Three generations on a train, with plenty of hot music.

With a presidential election fast approaching, the Depression-set Pullman Porter Blues provides an ideal meditation on how far down the tracks we’ve come in dealing with race and class. FDR’s America may have been very different in 1937, but for Seattle playwright Cheryl L. West, the nation’s route to equality was pretty much the same then as now: more often improvised than planned.

West sets three generations of porters on the Panama Limited from Chicago to New Orleans; four decades after emancipation, with slavery a living memory, her characters are clearly intended as archetypes of their time. The three men of the Sykes family exemplify how blacks first embraced, then chafed at, the harsh working conditions of their day.

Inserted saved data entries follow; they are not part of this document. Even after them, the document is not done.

theorem State.storePiece_slot {n₀ : Nat} {s₀ s : State} (h : SlotKept n₀ s₀ s) (c : Nat) (va : Nat) (d : Bytes) (p : Nat × Nat × Xlat) :
    SlotKept n₀ s₀ (State.storePiece s c va d p).1 := by
  unfold State.storePiece
  repeat' (first
    | with_reducible assumption
    | with_reducible apply State.modCtx_slot
    | with_reducible apply State.emit_slot
    | with_reducible apply State.notePin_slot
    | with_reducible apply State.physWrite_slot
    | with_reducible apply State.noteClass_slot
    | with_reducible apply State.noteLines_slot
    | with_reducible apply State.setHostBytes_slot
    | with_reducible exact id
    | with_reducible apply SlotKept.foldl
    | with_reducible apply SlotKept.foldlFst
    | exact fun _ => ⟨rfl, rfl⟩
    | exact fun _ => ⟨trivial, trivial⟩
    | exact fun _ => Ctx.book_slot _ _ _
    | intro _ _ _
    | refine SlotKept.ofFst (by with_reducible assumption) ?_
    | refine SlotKept.ofSnd (by with_reducible assumption) ?_
    | dsimp only
    | split)

theorem State.vwriteAt_slot {n₀ : Nat} {s₀ s : State} (h : SlotKept n₀ s₀ s) (s0 : State) (c : Nat) (va : Nat) (d : Bytes) (u : HostUse) :
    SlotKept n₀ s₀ (State.vwriteAt s s0 c va d u).1 := by
  unfold State.vwriteAt
  repeat' (first
    | with_reducible assumption
    | with_reducible apply State.storePiece_slot
    | with_reducible exact id
    | simp only [slot_mk_iff]
    | with_reducible apply SlotKept.upd
    | with_reducible apply SlotKept.untilStop
    | exact fun _ => ⟨rfl, rfl⟩
    | exact fun _ => ⟨trivial, trivial⟩
    | exact fun _ => Ctx.book_slot _ _ _
    | intro _ _ _
    | refine SlotKept.ofFst (by with_reducible assumption) ?_
    | refine SlotKept.ofSnd (by with_reducible assumption) ?_
    | dsimp only
    | split)

theorem State.vwrite_slot {n₀ : Nat} {s₀ s : State} (h : SlotKept n₀ s₀ s) (c : Nat) (va : Nat) (d : Bytes) (u : HostUse) :
    SlotKept n₀ s₀ (State.vwrite s c va d u).1 := by
  unfold State.vwrite
  repeat' (first
    | with_reducible assumption
    | with_reducible apply State.vwriteAt_slot
    | with_reducible exact id
    | exact fun _ => ⟨rfl, rfl⟩
    | exact fun _ => ⟨trivial, trivial⟩
    | exact fun _ => Ctx.book_slot _ _ _
    | intro _ _ _
    | refine SlotKept.ofFst (by with_reducible assumption) ?_
    | refine SlotKept.ofSnd (by with_reducible assumption) ?_
    | dsimp only
    | split)

theorem State.touchPiece_slot {n₀ : Nat} {s₀ s : State} (h : SlotKept n₀ s₀ s) (c : Nat) (desc : Option Nat) (written : Bool) (p : Nat × Nat) :
    SlotKept n₀ s₀ (State.touchPiece s c desc written p) := by
  unfold State.touchPiece
  repeat' (first
    | with_reducible assumption
    | with_reducible apply State.modCtx_slot
    | with_reducible apply State.notePin_slot
    | with_reducible apply State.noteClass_slot
    | with_reducible apply State.noteLines_slot
    | with_reducible exact id
    | simp only [slot_mk_iff]
    | with_reducible apply SlotKept.upd
    | exact fun _ => ⟨rfl, rfl⟩
    | exact fun _ => ⟨trivial, trivial⟩
    | exact fun _ => Ctx.book_slot _ _ _
    | intro _ _ _
    | refine SlotKept.ofFst (by with_reducible assumption) ?_
    | refine SlotKept.ofSnd (by with_reducible assumption) ?_
    | dsimp only
    | split)
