/-- Settles O30, from what each of the commands gives. -/
theorem contextRegisterCommands : Obligations.ContextRegisterCommands :=
  ⟨doorbell_gives_of_fits, doorbell_gives_of_beyond, fun fn slot value => ⟨queueEnable_gives fn slot value,
    queueEnable_gives fn slot value, resume_gives_of_one fn slot value, resume_gives fn slot value, faultConsWrite_gives fn slot value,
    invalidate_gives fn slot value, hostModeWrite_gives_of_disabled fn slot value, hostModeWrite_gives_of_enabled fn slot value⟩,
    invalidateDone_gives, scrub_gives, scrubDone_gives⟩

end Sys2Proof.Machine
end

section
/-! PROOFS. Placement and anneal (R183, R185, R189, R190, R195 to R197, R316, R319 to R322); O34. -/

namespace Sys2Proof.Machine

open Claims

/-! ### Migration (R185, R188 to R190) -/

theorem migrationStart_gives (frame tier stack : Nat) :
    Gives (.migrationStart · frame tier stack) (fun s => s.placeWaiting.mayMigrate frame tier stack = true)
      (fun s => { s.placeWaiting with mem := { s.placeWaiting.mem with migr := s.placeWaiting.mem.migr ++ [{ frame, tier, stack }] } }) :=
  fun _ _ hmay => congrArg Host.Outcome.next (if_pos hmay)

/-- The switch of a migration that runs: to its new place while its class lets it go there, else it is given up. -/
theorem migrationSwitch_gives (frame : Nat) (m : Migration) :
    Gives (.migrationSwitch · frame) (fun s => s.mem.migr.find? (fun m => m.frame = frame) = some m)
      (fun s => (if s.classMoves frame m.tier then s.switchTo m else s.cancelMigration m).honourPins) := by
  intro t s hfind
  change execMigrationSwitch t frame s = _
  unfold execMigrationSwitch
  dsimp only
  rw [hfind]

theorem switchTo_of_backed {s : State} {m : Migration} {b : Backing}
    (hbacked : ((s.copyErrors m.frame).dropLines m.frame).backing m.frame = some b) :
    s.switchTo m =
      let u := ((s.copyErrors m.frame).dropLines m.frame).place m.frame { b with tier := m.tier, stack := m.stack, bad := false }
      State.endMigration { u with mem := { u.mem with migDone := wrapAdd 64 u.mem.migDone 1 } } m := by
  unfold State.switchTo
  dsimp only
  rw [hbacked]

theorem migrationSwitch_gives_of_moves (frame : Nat) (m : Migration) (b : Backing) (v : State) : Gives (.migrationSwitch · frame)
    (fun s => s.mem.migr.find? (fun m => m.frame = frame) = some m ∧ s.classMoves frame m.tier = true
      ∧ v = (s.copyErrors m.frame).dropLines m.frame ∧ v.backing m.frame = some b) (fun _ =>
    let u := v.place m.frame { b with tier := m.tier, stack := m.stack, bad := false }
    (State.endMigration { u with mem := { u.mem with migDone := wrapAdd 64 u.mem.migDone 1 } } m).honourPins) := by
  rintro t s ⟨hfind, hmoves, rfl, hbacked⟩
  exact (migrationSwitch_gives frame m t s hfind).trans
    (congrArg (fun u : State => Host.Outcome.next u.honourPins) ((if_pos hmoves).trans (switchTo_of_backed hbacked)))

This particular journey has some surprises for the trio. No sooner does Grandpa Monroe (Larry Marshall) start training his grandson Cephas (Warner Miller) for the life of a porter than they discover at the last minute that the boy’s father Sylvester (Cleavant Derricks) has picked up the run, too. And union organizer Sylvester has no idea his son is considering a life other than becoming the family’s first doctor. Enter Sister Juba (E. Faye Butler), a blues singer whose volcanic sexual appetites are matched only by her skills as a songstress. Like a chess master, West then adds a white stowaway girl (blues-harp whiz Emily Chisholm) and a bigoted conductor (Richard Ziman); they’re instrumental figures in her drama—neither completely cardboard, nor fully three-dimensional.

While not a musical per se, Pullman Porter Blues uses a live stage band to back its cast members in a baker’s-dozen spirituals, blues numbers, and work songs, several of which date back to the slave era. These tunes, forged in the fires of oppression, are rock-solid and performed with consummate skill by the sublime cast, crisply directed by Lisa Peterson. (The onstage musical director is Jmichael.)

Stitching together a story incorporating such songs defines daring, because not a line in any of them doesn’t resonate with integrity. You either meet that challenge or you’re left at the station, baggage in hand. Everyone involved in this world premiere accepts that responsibility. It’s one hell of an enthralling ride toward equality that, West suggests, is far from over.